Kali ini, Samiya terkejut akan penuturan sang adik bungsu tentang perjodohan tak diketahui.

Sanistya mengangguk-angguk. Sudah pasti ada kemungkinan akan terjadi ucapan sang adik.

"Kayaknya Papa ada rencana."

"Emang Kak Miya mau dijodohin?"

"Aku nggak mau." Samiya berujar mantap.

"Nah, makanya Kak Miya harus terima lamaran Kak Segara biar nggak dijodohin sama Papa."

"Tapi, aku belum ingat siapa Kapten Segara ak-"

"Siapa tahu setelah kalian menikah, Kak Miya bisa ingat lagi Kak Segara dan cinta kalian."

"Ayolah, Kak Miya."

Sanistya akan berusaha mati-matian membujuk sang kakak, tentu saudarinya harus bersedia. Ia sangat ingin menyatukan kembali dua sejoli itu dalam sebuah pernikahan yang bahagia.

"Gimana, Kakakku?" Sanistya memastikan lagi.

"Kapten Segara belum ada melamarku."

"Sebentar lagi Kak Miya juga dilamar, tunggu aja, Kak. Pokoknya Kak Miya harus terima."

"Iya, Dik. Aku akan terima."

Demi apa pun, Sanistya merasa senang bukan main. Hendak bersorak gembira. Namun tidak mungkin di depan kakak perempuannya.
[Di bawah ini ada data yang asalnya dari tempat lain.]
/-! ### Straggler entries (R290, R291) -/

/-- Bytes written by a unit through a straggler record, eight at a time; `none` where a page is not there or may not be written. -/
def State.stragPut (s : State) (g : Strag) (off : Nat) (bs : List Byte) : Option State :=
  let vf := keyVf g.rk
  (List.range (ceilDiv bs.length 8)).foldl (fun (o : Option State) k => match o with
    | none => none
    | some s =>
      let part := (bs.drop (8 * k)).take 8
      let va := recAddr g.buf (off + 8 * k)
      match s.translate vf .store va with
      | .ok (.mem pa) => some (s.writePa pa part).1
      | .ok (.host v a) => some (s.pokeHost v a part)
      | .ok (.peer c a) => some (s.emit (.remote c (s.tenant vf).ftid (keyTag g.rk) s.nextId a 8 (.store [(0, part)])))
      | _ => none) (some s)
/-- READ of a straggler record: of one that another module holds, which is asked, what it has answered; none where it cannot be read. -/
def State.stragRead (s : State) (g : Strag) (answer : Option Nat) : Option Nat × State := match s.translate (keyVf g.rk) .load (recAddr g.buf 16) with
  | .ok (.mem pa) => (some (ofBytes (s.readPa pa 4).1), s)
  | .ok (.host v a) => (some (ofBytes (s.peekHost v a 4)), s)
  | .ok (.peer c a) => (answer, s.emit (.remote c (s.tenant (keyVf g.rk)).ftid (keyTag g.rk) s.nextId (a / 32 * 32) 32 (.load (2 ^ (a % 128 / 32)))))
  | _ => (none, s)
/-- The words of the header that the unit keeps: WRITE at byte 12, DROP at byte 20, ERR at byte 24. -/
def State.stragCounts (s : State) (g : Strag) (err : Bool) : State :=
  let vf := keyVf g.rk
  let put := fun (s : State) (off : Nat) (bs : List Byte) => match s.translate vf .store (recAddr g.buf (off / 8 * 8) + off % 8) with
    | .ok (.mem pa) => (s.writePa pa bs).1
    | .ok (.host v a) => s.pokeHost v a bs
    | .ok (.peer c a) => s.emit (.remote c (s.tenant vf).ftid (keyTag g.rk) s.nextId a bs.length (.store [(0, bs)]))
    | _ => s
  let s := put (put s 12 (bytesOf 4 g.write)) 20 (bytesOf 4 g.drop)
  if err then put s 24 [1#8] else s
/-- Whether an entry of a straggler record goes to another module. -/
def State.stragAway (s : State) (g : Strag) (off : Nat) : Bool := match s.translate (keyVf g.rk) .store (recAddr g.buf off) with
  | .ok (.peer _ _) => true
  | _ => false
/-- STRAGGLER_ENTRY_WRITE (R291): the oldest waiting entry of a harness is written, or counted in DROP: where the ring is full, and with ERR where READ cannot be read or the entry
cannot be written (that READ counts there too is a DESIGN CHOICE, notes/assumptions/21.md). `seen` is what another module that holds the record has answered. -/
def State.stragWrite (s : State) (key : HKey) (seen : StragSeen) : State := match (s.harness? key).bind Harness.strag with
  | none => s
  | some g => match g.waiting with
    | [] => s
    | e :: rest =>
      let g := { g with waiting := rest }
      let drop := { g with drop := min (g.drop + 1) (2 ^ 32 - 1) }
      let done := fun (s : State) (g : Strag) (err : Bool) => (s.modHarness key fun h => { h with strag := some g }).stragCounts g err
      let off := 64 + g.write % g.slots * g.slotsz * 64
      match s.stragRead g seen.read with
      | (none, s) => done s drop true
      | (some rd, s) =>
        if decide (g.slots ≤ (g.write + 2 ^ 32 - rd % 2 ^ 32) % 2 ^ 32) then done s drop false
        else match s.stragPut g off e with
          | none => done s drop true
          | some s' => if seen.ok || !s.stragAway g off then done s' { g with write := (g.write + 1) % 2 ^ 32 } false else done s' drop true
/-- STRAGGLER_ENTRY_WRITE (spec/13 R291). -/
def execStragglerEntryWrite (key : HKey) (seen : StragSeen) (s : State) : Host.Outcome State Fault Refusal := .next (s.stragWrite key seen)
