-- ==== Sys2Proof/Machine/Service.lean ====
section
/-!
DEFINITION. The host link, resets, limits, spares, images that go to other modules and come from them, attestation, and the watch window (spec/01 R16, R17; spec/16 R335, R336,
R338, R344, R346 to R349).
-/

namespace Sys2Proof.Machine

/-! ### Spares (R16, R17, R347) -/

/-- The resident slices. -/
def State.residentIds (s : State) : List Nat := (s.slices.filter fun e => e.2.st == .resident).map Prod.fst
/-- Spares of a kind at one place: a die for cores and die-level harness units, an array, a bank, a layer, a port, a core, or the hub (R16). -/
def sparesOf : UnitKind → Nat
  | .core => 2 | .arrayRow => 1 | .arrayCol => 1 | .dramRow => 16 | .dramBank => 2 | .linkLane => 1 | .coreHarness => 2 | .dieHarness => 16
  | .hubHarness => 8 | .module => 0
/-- Spares of a kind in use at a place. -/
def Mgmt.usedAt (m : Mgmt) (k : UnitKind) (place : Nat) : Nat := match m.used.find? fun e => e.1 == k && e.2.1 == place with
  | some e => e.2.2
  | none => 0
/-- Spares of a kind left at a place that no unit in failure waits for. -/
def Mgmt.sparesFree (m : Mgmt) (k : UnitKind) (place : Nat) : Nat :=
  sparesOf k - m.usedAt k place - (m.replacing.filter fun e => e.1 == k && e.2.1 == place).length
/-- A spare brought into service (R16). A logical core moves to the physical core of the spare (R15): the spares of a die are its physical cores from 40 on, in turn
(DESIGN CHOICE, notes/assumptions/21.md). The last spare at a place makes the module degraded, and the host is told of the exhausted kind (R17). -/
def State.useSpare (s : State) (k : UnitKind) (place unit : Nat) : State :=
  let n := s.mgmt.usedAt k place + 1
  let m : Mgmt := { s.mgmt with
    used := (s.mgmt.used.filter fun e => !(e.1 == k && e.2.1 == place)) ++ [(k, place, n)]
    degraded := s.mgmt.degraded || n == sparesOf k
    replacing := s.mgmt.replacing.filter fun e => e != (k, place, unit)
    coreMap := if k == .core then (s.mgmt.coreMap.filter fun e => e.1 != unit) ++ [(unit, Config.coresPerDie + n - 1)] else s.mgmt.coreMap }
  let s := { s with mgmt := m }
  if n == sparesOf k then s.emit (.exhausted k place) else s
/-- The physical core, by its number on its die, on which a logical core lies (R15). -/
def Mgmt.physicalCore (m : Mgmt) (core : Nat) : Nat := match m.coreMap.find? fun e => e.1 == core with
  | some e => e.2
  | none => core % Config.coresPerDie
/-- The resident slices that use a core, or a row or column of an array, and keep it from being replaced (R347): those on the core, or the one that holds the array. The place of
a row or column is its array, numbered 4 × core + physical array. -/
def State.unitUsers (s : State) (k : UnitKind) (place unit : Nat) : List Nat :=
  let on := fun (p : Slice → Bool) => (s.slices.filter fun e => e.2.st == .resident && p e.2).map Prod.fst
  match k with
  | .core => on fun x => x.core == unit
  | .arrayRow => on fun x => x.core == place / 4 && x.phys.contains (place % 4)
  | .arrayCol => on fun x => x.core == place / 4 && x.phys.contains (place % 4)
  | _ => []
/-- A unit as a harness unit. -/
def harnessUnit (k : UnitKind) (place unit : Nat) : Option HUnit := match k with
  | .coreHarness => some (.core place unit)
  | .dieHarness => some (.die place unit)
  | .hubHarness => some (.hub unit)
  | _ => none
/-- Whether a harness unit holds a harness that has not failed (R315, R347). -/
def State.unitHolds (s : State) (k : UnitKind) (place unit : Nat) : Bool :=
  let u := harnessUnit k place unit
  u.isSome && s.harnesses.any fun e => e.2.unit == u && !e.2.failed
/-- The resident slices with a group in a harness that a unit holds. -/
def State.unitMembers (s : State) (k : UnitKind) (place unit : Nat) : List Nat :=
  let u := harnessUnit k place unit
  if u.isNone then []
  else s.residentIds.filter fun sid => s.harnesses.any fun e => e.2.unit == u && e.2.members.any fun m => match m.who with
    | .here g => g.sid == sid
    | .there _ _ => false
/-- SPARE_REPLACEMENT (R347): a unit is replaced once it is idle; until then it waits, and the slices on a core are pre-empted first. -/
def State.replaceUnit (s : State) (k : UnitKind) (place unit : Nat) : State :=
  let waits := s.mgmt.replacing.contains (k, place, unit)
  if !waits && s.mgmt.sparesFree k place == 0 then s
  else
    let l := s.unitUsers k place unit
    if l.isEmpty && !s.unitHolds k place unit then s.useSpare k place unit
    else
      let s : State := if waits then s else { s with mgmt := { s.mgmt with replacing := s.mgmt.replacing ++ [(k, place, unit)] } }
      if k == .core then l.foldl (fun s sid => s.startPreempt sid .spare) s else s
/-- UNIT_FAILURE (R17): a spare takes the unit's place once the unit is idle (R347), or, with none left, the module is failed and the slices that use the unit fail
with the cause that the fault raised: those on a core, with the array of a row or column, or in a harness of a unit, and those that the event names, which use a row, bank or lane. -/
def State.unitFailure (s : State) (k : UnitKind) (place unit cause : Nat) (l : List Nat) : State :=
  if s.mgmt.replacing.contains (k, place, unit) then s
  else if decide (0 < s.mgmt.sparesFree k place) then s.replaceUnit k place unit
  else (l ++ s.unitUsers k place unit ++ s.unitMembers k place unit).foldl (fun s sid => s.killSlice sid cause) { s with mgmt := { s.mgmt with failed := true, degraded := true } }
/-- UNIT_FAILURE (spec/01 R17). -/
def execUnitFailure (kind : UnitKind) (at_ : UnitPlace) (cause : Nat) (slices : List Nat) (s : State) : Host.Outcome State Fault Refusal :=
  .next (s.unitFailure kind at_.place at_.unit cause slices)
/-- The module has been serviced (R17): its units are sound, with all their spares (DESIGN CHOICE, notes/assumptions/17.md). -/
def State.serviced (s : State) : State :=
  { s with mgmt := { s.mgmt with used := [], replacing := [], coreMap := [], degraded := false, failed := false } }
/-- SPARE_REPLACEMENT (spec/16 R347); of the whole module it stands for its service. -/
def execSpareReplacement (kind : UnitKind) (die : Nat) (unit : Nat) (s : State) : Host.Outcome State Fault Refusal :=
  .next (if kind == .module then s.serviced else s.replaceUnit kind die unit)

/-! ### Resets (R336, R346, R349) -/

/-- MODULE_RESET (R346): the module as after reset, with the verdict of the controller on its firmware, and with the spares in service of the units that still waited for them.
Memory, the chip id, the spares in use, the core map and the flags of R17 are no part of what a reset restores (DESIGN CHOICE, notes/assumptions/17.md). -/
def State.moduleReset (s : State) : State :=
  s.mgmt.replacing.foldl (fun s e => s.useSpare e.1 e.2.1 e.2.2)
    { State.reset with
      chip := s.chip, mem := s.mem, memFailed := s.memFailed, hostMem := s.hostMem, agenda := s.agenda, out := s.out
      mgmt := { Mgmt.reset with used := s.mgmt.used, degraded := s.mgmt.degraded, failed := s.mgmt.failed, coreMap := s.mgmt.coreMap
                                firmware := Config.slhVerify Config.rootKey Config.firmware Config.firmwareSig } }
/-- MODULE_RESET (spec/16 R346). -/
def execModuleReset (s : State) : Host.Outcome State Fault Refusal := .next s.moduleReset
/-- An outstanding load or atomic whose host-half lanes end with a cause of kind 14 (R336): all of them, for until it returns none has its data. One that is not presented is not
outstanding on the link. -/
def MemOp.unlinked (m : MemOp) : MemOp :=
  let away := fun (a : LaneAcc) => match a.loc with | some (.host _ _) => true | _ => false
  let base := if m.atom.isSome then 160 else 128
  match if m.started then m.acc.filter away else [] with
  | [] => m
  | a :: _ => ({ m with acc := m.acc.map fun (a : LaneAcc) => if away a then { a with val := some 0 } else a }).fail (base + 14) a.lane (a.va / 128 * 128)
/-- A pending result whose host-half access ends (R336). -/
def Inflight.unlinked (f : Inflight) : Inflight := match f.body with
  | .mem m => { f with body := .mem m.unlinked }
  | .scload b va (some (.host v p)) strict none none => { f with body := .scload b va (some (.host v p)) strict none (some 142) }
  | _ => f
/-- The buffered host-half stores of a core end, each with cause 158 owed by its strand (R336). -/
def State.unlinkStores (s : State) (core : Nat) : State :=
  let gone := (s.core core).buf.filter fun e => match e.loc with | .host _ _ => true | _ => false
  let s := s.modCore core fun k => { k with buf := k.buf.filter fun e => match e.loc with | .host _ _ => false | _ => true }
  gone.foldl (fun s e => s.modStrand e.who fun t =>
    if t.deferred.any fun d => d.cause == 158 then t
    else { t with deferred := t.deferred ++ [⟨e.id, 158, t.c.pc, 0, e.va / 128 * 128, .next⟩] }) s
/-- HOST_LINK_RESET (R336): outstanding host-half accesses end with causes 142, 158 and 174, page requests fail, and a notice of cause 369 goes
to each tenant. -/
def State.linkReset (s : State) : State :=
  let upd : Nat × Slice → Nat × Slice := fun e =>
    (e.1, { e.2 with groups := e.2.groups.map fun g => { g with inflight := g.inflight.map Inflight.unlinked } })
  let s := { s with slices := s.slices.map upd }
  let s : State := (s.cores.map Prod.fst).foldl State.unlinkStores s
  let s : State := (s.batches.filter fun (b : Nat × Batch) => b.2.pri).foldl (fun (s : State) (b : Nat × Batch) => s.batchAnswer b.1 true false) s
  let roots := (s.regions.filter fun (e : Nat × Region) => e.2.parent.isNone && (s.tenant e.2.vf).valid).map Prod.fst
  roots.foldl (fun s rk => s.notice rk 369 0 0 0) s
/-- HOST_LINK_RESET (spec/16 R336). -/
def execHostLinkReset (s : State) : Host.Outcome State Fault Refusal := .next s.linkReset
/-- POWER_THERMAL_LIMIT (spec/16 R349): every resident slice is pre-empted, and dispatch is held. -/
def execPowerThermalLimit (s : State) : Host.Outcome State Fault Refusal :=
  let s := { s with mgmt := { s.mgmt with hold := true } }
  .next (s.residentIds.foldl (fun s sid => s.startPreempt sid .limit) s)
/-- LIMIT_RECOVERY (spec/16 R349): dispatch goes on. -/
def execLimitRecovery (s : State) : Host.Outcome State Fault Refusal := .next { s with mgmt := { s.mgmt with hold := false } }
/-- The modules that a slice reaches: those it has accesses outstanding to, and those its harnesses touch (DESIGN CHOICE, notes/assumptions/17.md). -/
def State.peersOf (s : State) (sid : Nat) (x : Slice) : List Nat :=
  let remote := (s.remotes.filter fun r => s.remoteOf sid x r.owner).map Remote.chip
  let harness := (s.harnesses.filter fun e => e.1 == .job x.jn || e.2.members.any fun m => match m.who with
    | .here g => g.sid == sid
    | .there _ _ => false).flatMap fun e => e.2.holder :: e.2.members.filterMap fun m => match m.who with
    | .there c _ => some c
    | .here _ => none
  ((remote ++ harness).filter fun c => c != s.chip).eraseDups
/-- CRITICAL_LIMIT_RESET (R349): each resident slice fails with cause 369, an entry of which goes to the fault log of each module that it reaches, and the
module is reset. -/
def State.criticalReset (s : State) : State :=
  (s.residentIds.foldl (fun s sid => match s.slice? sid with
    | none => s
    | some x =>
      let rk := s.sliceRegion x
      let a : InAccess := ⟨s.chip, (s.tenant (keyVf rk)).ftid, keyTag rk, 0, 0, .limit, 0⟩
      ((s.peersOf sid x).foldl (fun s c => s.emit (.peerFault c (faultEntry s.time a 369))) s).killSlice sid 369) s).moduleReset
/-- CRITICAL_LIMIT_RESET (spec/16 R349). -/
def execCriticalLimitReset (s : State) : Host.Outcome State Fault Refusal := .next s.criticalReset

/-! ### Images of other modules and attestation (R344, R348) -/

/-- The image of a Swapped slice sent to another module of its tenant, sealed again for it; the slice stays until the target has restored it (R348). A stolen slice is restored only
on its thief (R300). -/
def State.sendImage (s : State) (sid chip : Nat) : State := match s.slice? sid with
  | none => s
  | some x => match x.image, s.job? x.jn with
    | some im, some j =>
      let ftid := (s.tenant (keyVf j.rk)).ftid
      if x.st != .swapped || x.stolen.isSome || x.move.isSome || chip == s.chip || ftid == 0 || s.mgmt.unreachable.contains chip then s
      else (s.emit (.image chip ftid (keyTag j.rk) (Config.reseal chip im.bytes))).modSlice sid fun x => { x with move := some chip }
    | _, _ => s

end Sys2Proof.Machine

namespace Sys2Proof.Config

open Sys2Proof.Machine in
/-- What a context image holds, as the module for which it is sealed opens it: the slice, its job and its h0; none where the seal does not hold. The layout is private, and the
contents are left open (R316, R318, DESIGN CHOICE, notes/assumptions/8.md). -/
opaque openImage : List Byte → Option (Slice × Job × Harness)

end Sys2Proof.Config

namespace Sys2Proof.Machine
Saudarinya bisa curiga jika ia berperan penting membantu Kapten Segara memenangkan hati kakaknya. Tentu tak boleh ketahuan sekarang.

Setelah pulang dari apartemen saudarinya, akan segera dihubungi sang calon ipar guna meminta pilot itu segera melamar kakak perempuannya.